= Sherry Anne Reed =

American marine biologist

Sherry Anne Reed (February 2, 1959 – December 16, 2019) was an American marine biologist. She served at the Smithsonian Marine Station at Link Port for over 36 years as a research specialist, station manager, and dive safety officer. Reed is known as the first female scientific diving officer in the United States.

== Early life ==
Reed was born in 1959 in Bourne, Cape Cod, Massachusetts. She attended Wheaton College in Massachusetts, where she studied marine science.

In 1982, Reed graduated from Wheaton College in Massachusetts with a bachelor's degree in biology and started her first marine science career at the Smithsonian Museum of Natural History, where she assisted with curating the octopus and mollusk collections.

== Professional career ==
In 1983, Reed joined the Smithsonian Marine Station at Link Port in Florida as a marine biological research assistant. During her studies of the local marine organisms and ecosystem, two new marine species were found and named after her—Smithsoniarhynches sherryreedae, a new species of flatworm found in Indian River Lagoon, and Celleporaria sherryae, a new species of bryozoan found in the Gulf of Mexico.

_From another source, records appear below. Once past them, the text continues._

/-- R30, R356, R407, R411 to R413, R423, R438 to R444, R495: STORE_APPLY and RELEASE_APPLY write exactly the bytes of the part, give
it the GWCT of R411 and raise the V of its chunks; ATOMIC_APPLY returns the old bytes and writes the new value in one step, that of a
CAS when the old one is the value expected; through a system or a peer window they act on the host's or the peer's memory, and
through a stash window on the scratchpad bytes of its line, once filled, which become dirty; a release held by its slice is applied
once cleared, and a write behind it is held too; the ack lets `st` fall and joins the GWCT. -/
def Obligations.HomeWrites : Prop :=
  (∀ (s : State) (op i : Nat) (o : MemOp) (p : Part), s.part? op i = some (o, p) → s.behind o i p = true →
    o.kind.isWrite = true → p.st = .sent → s.blocked o i p = false → (o.rel = true → o.cleared = true ∨ p.space = .stash) →
    exec (.storeApply op i) s = .next (s.setPart op i fun q => { q with st := .held })) ∧
  (∀ (s : State) (op i : Nat) (o : MemOp) (p : Part), s.part? op i = some (o, p) → s.memWf → p.st = .sent →
    s.blocked o i p = false → s.behind o i p = false → (o.rel = true → o.cleared = true ∨ p.space = .stash) →
    let sub (old new : Memory) (a : Nat) (bs : List Byte) : Prop :=
      ∀ x, memGet new x = if a ≤ x ∧ x < a + bs.length then (bs[x - a]?).getD 0 else memGet old x
    let host (t : State) (bs : List Byte) : Prop := sub s.home.host t.home.host p.addr bs ∧
      ∀ x, memGet t.home.mem x = memGet s.home.mem x ∧ ∀ k, memGet (peerMem t.home k) x = memGet (peerMem s.home k) x
    let peer (k : Nat) (t : State) (bs : List Byte) : Prop := sub (peerMem s.home k) (peerMem t.home k) p.addr bs ∧
      ∀ x, memGet t.home.mem x = memGet s.home.mem x ∧ memGet t.home.host x = memGet s.home.host x ∧
        ∀ j, j ≠ k → memGet (peerMem t.home j) x = memGet (peerMem s.home j) x
    let stash (s' : State) (st : Stash) (u : Nat) (t : State) (bs : List Byte) : Prop := s'.sameMemory t ∧
      ∃ v w, s'.unit? u = some v ∧ t.unit? u = some w ∧ sub v.spad w.spad (st.soff + (p.addr - st.vbase)) bs ∧
        ∃ x ∈ w.stash, x.vbase = st.vbase ∧ x.lines = st.lines ∧
          (∀ j, natGet x.dirty j = if p.addr - st.vbase ≤ j ∧ j < p.addr - st.vbase + bs.length then 1 else natGet st.dirty j) ∧
          ∀ y, y ∈ x.poison ↔ y ∈ st.poison ∧ within y 8 (p.addr - st.vbase) bs.length = false
    let filled (u : Placed) (st : Stash) (s' : State) (st' : Stash) (v : Nat) : Prop := p.space = .stash ∧
      s.stashOf o p = some (u, st) ∧ s.fillLine o u st p.addr = .ok s' st' v ∧
      (∀ x, s'.unit? u.id = some x → Memory.wf x.spad) ∧
      ∀ y ∈ st'.poison, overlaps y 8 (p.addr - st'.vbase) p.n = true → within y 8 (p.addr - st'.vbase) p.n = true
    (o.kind.isWrite = true → p.data.length = p.n →
      (p.space = .host → Does (.storeApply op i) s fun t => host t p.data ∧ partAt t op i .done p.time) ∧
      (∀ k, p.space = .peer k → (∀ y ∈ s.home.peerErrs, y.1 = k → overlaps y.2 8 p.addr p.n = false) →
        Does (.storeApply op i) s fun t => peer k t p.data ∧ partAt t op i .done p.time) ∧
      (∀ u st s' st' v, filled u st s' st' v → 0 < p.n →
        Does (.storeApply op i) s fun t => stash s' st' u.id t p.data ∧ partAt t op i .done 0)) ∧
    ∀ old bs : List Byte, o.kind.isAtomic = true → o.pieces p = [p] → s.accessFree o p = true → s.firstLeft o i p = true →
      bs = (atomWrite o.kind p old).getD old → bs.length = p.n → 0 < p.n →
      let gives (t : State) (time : Nat) : Prop := partAt t op i .done time ∧ ∃ o' q, t.part? op i = some (o', q) ∧ q.data = old
      (p.space = .host → s.readSpan 0 .host p.addr p.n = .ok old → Does (.atomicApply op i) s fun t => host t bs ∧ gives t 0) ∧
      (∀ k, p.space = .peer k → s.readSpan 0 (.peer k) p.addr p.n = .ok old →
        Does (.atomicApply op i) s fun t => peer k t bs ∧ gives t 0) ∧
      ∀ u st s' st' v, filled u st s' st' v → st'.poisonAt p.addr p.n = none →
        (∀ x, s'.unit? u.id = some x → memRead x.spad (st'.soff + (p.addr - st'.vbase)) p.n = old) →
        (atomWrite o.kind p old ≠ none → Does (.atomicApply op i) s fun t => stash s' st' u.id t bs ∧ gives t 0) ∧
        (atomWrite o.kind p old = none → Does (.atomicApply op i) s fun t => gives t 0 ∧ s'.sameMemory t ∧
          ∃ v w, s'.unit? u.id = some v ∧ t.unit? u.id = some w ∧ w.spad = v.spad ∧ w.stash = v.stash)) ∧
  ∀ (s : State) (op i : Nat) (o : MemOp) (p : Part) (pa : Nat), s.part? op i = some (o, p) → s.behind o i p = false →
    let g := gwct s p.addr p.n p.carried o.tclear
    let applied (t : State) (bs : List Byte) : Prop := wrote s t pa bs ∧ t.home.host = s.home.host ∧ t.home.peers = s.home.peers ∧
      partAt t op i .done g ∧ ∀ c, natGet t.home.vis c = if c ∈ chunksOf p.addr p.n then g else natGet s.home.vis c
    let local_ : Prop := p.space = .local ∧ writable s (s.ctxOf o) p.addr p.n pa
    (local_ → o.kind.isWrite = true → p.data.length = p.n → p.st = .sent → s.blocked o i p = false →
      (o.rel = true → o.cleared = true) → Does (.storeApply op i) s fun t => applied t p.data) ∧
    (o.kind.isWrite = true → p.st = .sent → s.blocked o i p = false → o.rel = true → o.cleared = false → p.space = .local →
      exec (.storeApply op i) s = .next (s.setPart op i fun q => { q with st := .held })) ∧
    (local_ → o.kind.isAtomic = false → p.data.length = p.n → p.st = .held → o.cleared = true →
      Does (.releaseApply op i) s fun t => applied t p.data) ∧
    (∀ (old : List Byte) (dst : Nat) (aop : AtomOp) (b64 dual : Bool), local_ → o.kind = .atom dst aop b64 dual → p.st = .sent →
      s.blocked o i p = false → o.pieces p = [p] → s.accessFree o p = true → s.firstLeft o i p = true →
      (o.rel = true → o.cleared = true) → s.readSpan (s.ctxOf o) .local p.addr p.n = .ok old → old.length = p.n →
      Does (.atomicApply op i) s fun t =>
        applied t (natBytes p.n (atomNew aop (8 * p.n) (bytesNat old) (bytesNat p.data))) ∧
        ∃ o' q, t.part? op i = some (o', q) ∧ q.data = old) ∧
    (∀ (old : List Byte) (dst : Nat) (b64 : Bool), local_ → o.kind = .cas dst b64 → p.st = .sent →
      s.blocked o i p = false → o.pieces p = [p] → s.accessFree o p = true → s.firstLeft o i p = true →
      (o.rel = true → o.cleared = true) → s.readSpan (s.ctxOf o) .local p.addr p.n = .ok old → old.length = p.n →
      (old ≠ p.data.take p.n → Does (.atomicApply op i) s fun t => t.home = { s.home with tlb := t.home.tlb } ∧
        partAt t op i .done g ∧ ∃ o' q, t.part? op i = some (o', q) ∧ q.data = old) ∧
      (old = p.data.take p.n → 2 * p.n ≤ p.data.length → Does (.atomicApply op i) s fun t =>
        applied t ((p.data.drop p.n).take p.n) ∧ ∃ o' q, t.part? op i = some (o', q) ∧ q.data = old)) ∧
    (∀ w, o.rel = true → o.cleared = false → s.warp? o.w = some w → s.clear o.w (o.scope == .sys) o.id = true →
      Does (.releaseClearance op) s fun t => t.home = s.home ∧
        t.op? op = some { o with cleared := true, tclear := w.gwct }) ∧
    (∀ w, o.kind.counter = some .st → (∀ q ∈ o.parts, q.st = .done) → o.due ≤ s.clk → o.returned = false → o.waitSt = [] →
      (match o.kind with | .sflush _ u => u = false | _ => True) → s.warp? o.w = some w →
      (∀ x ∈ s.ops, x.id ≠ op → op ∉ x.waitSt) → (∀ x ∈ s.ops, x.returned = false) →
      Does (.storeAck op) s fun t => t.home = s.home ∧ t.ops = s.ops.filter (·.id != op) ∧ t.warp? o.w = some { w with
        st := w.st - 1
        gwct := max w.gwct (max (maxOf (o.parts.map fun q => if q.space == .local then q.time else 0))
          (if o.rel = true then 0 else o.tclear)) })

Reed also served for many years as a dive safety officer for the Smithsonian Marine Station and the Caribbean Coral Research Ecosystem Program until she was promoted to station manager in 2015. She had supervised thousands of scientific research dives throughout Florida, Belize and the Caribbean. Over the years, she saved a dozen people and various animals from drowning, and a FPL lineman from electrocution. Besides a passionate scientific diver and officer, Reed was a licensed Coast Guard captain and a certified instructor of PADI scuba, CPR, first aid, and accident management.

Reed was a member of various professional organizations. She served on the Smithsonian's Diving Control Board and the Board of Directors of both the American Academy of Underwater Sciences. She became part of the Board of Directors of the Women Divers Hall of Fame (WDHOF) in 2002 and served as the secretary (2006–2011) and the vice-president (2011–2014).